Officially named the Academy Award of Merit, an Oscar is given in recognition of the highest level of achievement in movie making. (The Academy adopted the nickname ‘Oscar’ in 1939, but no one is quite sure where its name originated – there are a few different theories!)
Although it weighs 8½ lbs, measures 13½ inches high, and has a diameter of 5¼ inches, the Oscar statuette stands tall as the motion picture industry’s greatest honour.
MGM art director Cedric Gibbons designed the statuette: a knight standing on a reel of film gripping a crusader’s sword. It was modelled after director and actor Emilio Fernandez, who posted nude for the design. George Stanley then sculpted Gibbons’ design.
The five spokes of the film reel represent the original branches of the Academy: actors, directors, producers, technicians, and writers. The original statuettes were gold-plated solid bronze, but in today’s Oscar the bronze has been replaced by gold-plated britannia metal. R.S. Owens and Company manufactures the statuettes in Chicago, who spend 3-4 weeks creating 50 statuettes in preparation for the awards ceremony.

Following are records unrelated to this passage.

-- ==== Sys2Proof/Machine/Dispatch.lean ====
section
/-! DEFINITION. One arm per operation of 30_encoding.md R135: the meaning it calls. -/

namespace Sys2Proof.Machine

def exec (i : Instr) (s : State) : Host.Outcome State Fault Refusal :=
  match i with
  | .ringInit n => Sys2Proof.Machine.execRingInit n s
  | .descAt n d idx => Sys2Proof.Machine.execDescAt n d idx s
  | .advance d idx => Sys2Proof.Machine.execAdvance d idx s
  | .takeWr n maxLen => Sys2Proof.Machine.execTakeWr n maxLen s
  | .takeRd n maxLen => Sys2Proof.Machine.execTakeRd n maxLen s
  | .wait n d => Sys2Proof.Machine.execWait n d s
  | .signal n d => Sys2Proof.Machine.execSignal n d s
  | .cancel t => Sys2Proof.Machine.execCancel t s
  | .spuriousWake n d t => Sys2Proof.Machine.execSpuriousWake n d t s
  | .read n maxLen => Sys2Proof.Machine.execRead n maxLen s
  | .write n len => Sys2Proof.Machine.execWrite n len s
  | .evtRead n => Sys2Proof.Machine.execEvtRead n s
  | .evtAck n m => Sys2Proof.Machine.execEvtAck n m s
  | .imaskWrite n v => Sys2Proof.Machine.execImaskWrite n v s
  | .irqDispatch n => Sys2Proof.Machine.execIrqDispatch n s
  | .bringup => Sys2Proof.Machine.execBringup s
  | .lookup n => Sys2Proof.Machine.execLookup n s
  | .teardown n => Sys2Proof.Machine.execTeardown n s
  | .openInst n => Sys2Proof.Machine.execOpenInst n s
  | .closeInst => Sys2Proof.Machine.execCloseInst s
  | .hwRxComplete n lf count => Sys2Proof.Machine.execHwRxComplete n lf count s
  | .hwRxCompleteErr n lf count => Sys2Proof.Machine.execHwRxCompleteErr n lf count s
  | .hwRxBusy n => Sys2Proof.Machine.execHwRxBusy n s
  | .hwTxComplete n => Sys2Proof.Machine.execHwTxComplete n s
  | .hwTxError n sent => Sys2Proof.Machine.execHwTxError n sent s

end Sys2Proof.Machine
end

The ‘race’ to be nominated consists of attempts by studios, independent distributors and publicists to make sure that each of the nearly 6,000 voting members of the Academy sees their film. It means special screenings for Academy members, free admission to commercial runs of a film, and the mailing of DVDs.
The Academy aggressively monitors Award campaigning and has issued regulations that limit company mailings to those items that actually assist members in their efforts to assess the artistic and technical merits of a film. This year, an Original Song nomination for ‘Alone Yet Not Alone’ was rescinded when the Academy discovered that the composer emailed 70 members of the Music Branch of the Academy to make them aware of his submission during the nominations voting period – during which information about the composer and lyricist is to remain anonymous. The composer, Bruce Broughton, breached of the Academy’s promotional regulations, the goal of which is to ensure that “the Awards competition is conducted in a fair and ethical manner.” It was the fifth time an Oscar nomination has been rescinded.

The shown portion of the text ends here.